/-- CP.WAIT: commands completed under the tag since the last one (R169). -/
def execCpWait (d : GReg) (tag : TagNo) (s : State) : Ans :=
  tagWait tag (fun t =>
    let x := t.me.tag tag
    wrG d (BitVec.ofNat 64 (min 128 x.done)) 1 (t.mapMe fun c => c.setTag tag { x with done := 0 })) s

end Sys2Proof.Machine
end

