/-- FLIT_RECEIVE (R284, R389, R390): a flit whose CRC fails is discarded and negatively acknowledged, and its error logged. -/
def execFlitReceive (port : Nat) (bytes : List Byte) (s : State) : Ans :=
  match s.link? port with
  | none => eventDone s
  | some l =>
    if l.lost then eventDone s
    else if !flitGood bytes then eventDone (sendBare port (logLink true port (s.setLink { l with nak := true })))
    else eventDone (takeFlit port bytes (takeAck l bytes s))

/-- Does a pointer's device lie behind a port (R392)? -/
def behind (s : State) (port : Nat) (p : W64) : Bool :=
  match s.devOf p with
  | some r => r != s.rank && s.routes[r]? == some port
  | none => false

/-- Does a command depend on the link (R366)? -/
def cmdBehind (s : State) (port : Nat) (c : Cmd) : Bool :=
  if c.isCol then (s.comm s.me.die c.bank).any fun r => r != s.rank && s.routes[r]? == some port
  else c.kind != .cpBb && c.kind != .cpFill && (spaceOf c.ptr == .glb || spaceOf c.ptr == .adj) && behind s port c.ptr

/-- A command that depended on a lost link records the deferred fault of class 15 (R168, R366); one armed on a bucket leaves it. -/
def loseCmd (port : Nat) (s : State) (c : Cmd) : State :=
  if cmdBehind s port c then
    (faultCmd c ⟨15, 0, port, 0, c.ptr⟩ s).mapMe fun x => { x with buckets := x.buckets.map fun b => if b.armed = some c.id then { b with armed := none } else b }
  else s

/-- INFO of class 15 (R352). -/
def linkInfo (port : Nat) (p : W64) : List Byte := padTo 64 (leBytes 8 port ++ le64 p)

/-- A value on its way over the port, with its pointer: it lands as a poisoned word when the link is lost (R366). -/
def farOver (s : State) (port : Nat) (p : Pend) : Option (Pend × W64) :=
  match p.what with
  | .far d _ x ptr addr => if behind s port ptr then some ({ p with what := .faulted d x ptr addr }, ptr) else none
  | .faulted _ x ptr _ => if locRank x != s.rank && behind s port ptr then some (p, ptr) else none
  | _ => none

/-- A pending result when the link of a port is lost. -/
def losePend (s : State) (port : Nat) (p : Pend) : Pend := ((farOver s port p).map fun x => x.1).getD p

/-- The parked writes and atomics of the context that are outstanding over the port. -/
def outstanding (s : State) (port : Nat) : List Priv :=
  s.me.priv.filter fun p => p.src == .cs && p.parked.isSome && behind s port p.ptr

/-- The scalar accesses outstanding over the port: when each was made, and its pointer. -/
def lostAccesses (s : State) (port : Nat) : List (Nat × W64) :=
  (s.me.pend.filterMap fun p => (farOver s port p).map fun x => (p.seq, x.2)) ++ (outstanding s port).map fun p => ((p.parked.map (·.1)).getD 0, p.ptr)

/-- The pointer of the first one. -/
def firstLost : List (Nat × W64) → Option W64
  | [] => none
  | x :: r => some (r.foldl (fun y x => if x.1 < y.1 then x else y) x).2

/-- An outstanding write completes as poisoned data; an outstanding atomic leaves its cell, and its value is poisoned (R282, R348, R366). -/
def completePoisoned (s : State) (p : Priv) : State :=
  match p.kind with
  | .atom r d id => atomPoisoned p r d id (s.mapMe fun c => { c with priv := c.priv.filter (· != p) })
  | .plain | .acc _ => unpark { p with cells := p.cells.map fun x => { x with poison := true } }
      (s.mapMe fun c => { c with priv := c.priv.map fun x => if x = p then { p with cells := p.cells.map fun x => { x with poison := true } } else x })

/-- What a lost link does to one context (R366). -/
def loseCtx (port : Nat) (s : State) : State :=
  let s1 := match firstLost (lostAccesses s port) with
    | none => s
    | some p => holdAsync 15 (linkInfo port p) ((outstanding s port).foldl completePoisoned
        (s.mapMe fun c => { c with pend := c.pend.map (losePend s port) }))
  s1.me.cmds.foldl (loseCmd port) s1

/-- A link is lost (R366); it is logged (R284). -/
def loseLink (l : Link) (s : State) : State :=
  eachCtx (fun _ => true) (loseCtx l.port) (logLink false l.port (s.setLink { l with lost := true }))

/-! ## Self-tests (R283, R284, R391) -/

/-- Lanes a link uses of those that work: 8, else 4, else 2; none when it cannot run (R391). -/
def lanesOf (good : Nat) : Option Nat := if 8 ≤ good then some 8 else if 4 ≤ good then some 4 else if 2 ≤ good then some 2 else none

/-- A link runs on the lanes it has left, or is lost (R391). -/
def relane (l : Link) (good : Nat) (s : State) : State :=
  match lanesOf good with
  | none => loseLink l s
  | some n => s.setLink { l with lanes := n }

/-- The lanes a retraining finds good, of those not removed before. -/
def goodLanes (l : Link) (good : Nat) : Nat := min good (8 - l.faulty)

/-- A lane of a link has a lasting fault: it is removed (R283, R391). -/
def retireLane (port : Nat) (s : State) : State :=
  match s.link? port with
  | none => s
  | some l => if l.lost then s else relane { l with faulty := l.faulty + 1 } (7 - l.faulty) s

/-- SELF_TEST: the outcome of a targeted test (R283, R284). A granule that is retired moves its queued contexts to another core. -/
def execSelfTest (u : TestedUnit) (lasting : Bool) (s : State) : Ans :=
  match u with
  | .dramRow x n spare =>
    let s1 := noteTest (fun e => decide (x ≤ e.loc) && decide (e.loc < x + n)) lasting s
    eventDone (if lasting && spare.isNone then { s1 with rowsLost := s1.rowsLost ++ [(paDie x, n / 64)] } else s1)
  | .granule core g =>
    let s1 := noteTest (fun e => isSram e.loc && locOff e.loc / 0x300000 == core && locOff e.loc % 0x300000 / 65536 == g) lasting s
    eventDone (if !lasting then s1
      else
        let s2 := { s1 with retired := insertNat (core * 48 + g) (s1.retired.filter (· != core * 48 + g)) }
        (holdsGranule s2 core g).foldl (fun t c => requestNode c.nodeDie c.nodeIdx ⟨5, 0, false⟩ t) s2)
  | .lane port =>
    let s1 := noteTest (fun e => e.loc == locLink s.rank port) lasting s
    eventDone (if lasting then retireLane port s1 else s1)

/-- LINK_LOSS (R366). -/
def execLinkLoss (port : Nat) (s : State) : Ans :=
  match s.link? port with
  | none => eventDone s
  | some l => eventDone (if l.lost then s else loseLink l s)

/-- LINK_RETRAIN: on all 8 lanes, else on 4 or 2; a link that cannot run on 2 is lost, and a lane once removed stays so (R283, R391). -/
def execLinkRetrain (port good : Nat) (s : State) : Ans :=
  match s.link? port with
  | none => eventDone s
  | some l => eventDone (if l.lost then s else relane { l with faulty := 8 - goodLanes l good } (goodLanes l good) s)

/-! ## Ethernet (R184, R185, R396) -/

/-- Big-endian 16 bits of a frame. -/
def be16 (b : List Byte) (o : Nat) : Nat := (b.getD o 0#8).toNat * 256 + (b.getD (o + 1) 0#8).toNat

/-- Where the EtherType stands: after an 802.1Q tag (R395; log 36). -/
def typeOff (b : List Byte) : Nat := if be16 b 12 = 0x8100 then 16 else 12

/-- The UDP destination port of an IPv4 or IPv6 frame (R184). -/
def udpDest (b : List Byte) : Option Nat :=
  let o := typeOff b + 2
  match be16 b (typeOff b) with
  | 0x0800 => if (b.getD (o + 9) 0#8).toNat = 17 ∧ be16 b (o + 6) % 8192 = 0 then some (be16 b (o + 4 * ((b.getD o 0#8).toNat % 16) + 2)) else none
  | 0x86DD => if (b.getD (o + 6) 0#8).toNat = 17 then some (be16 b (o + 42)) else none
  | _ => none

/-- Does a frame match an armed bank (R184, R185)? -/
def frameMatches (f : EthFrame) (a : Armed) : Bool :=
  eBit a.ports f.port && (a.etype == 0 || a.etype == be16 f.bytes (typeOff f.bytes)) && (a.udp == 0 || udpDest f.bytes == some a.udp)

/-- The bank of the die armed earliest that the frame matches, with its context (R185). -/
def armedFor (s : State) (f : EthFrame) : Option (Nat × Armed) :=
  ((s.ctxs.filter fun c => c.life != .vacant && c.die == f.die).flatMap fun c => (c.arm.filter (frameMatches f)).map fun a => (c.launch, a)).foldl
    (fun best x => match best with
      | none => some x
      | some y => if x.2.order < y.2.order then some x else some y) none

- - - -

__Try it__
Scan the entries above for the word "completePoisoned", then copy every line in which it occurs.

__Response to the exercise__
def completePoisoned (s : State) (p : Priv) : State :=
    | some p => holdAsync 15 (linkInfo port p) ((outstanding s port).foldl completePoisoned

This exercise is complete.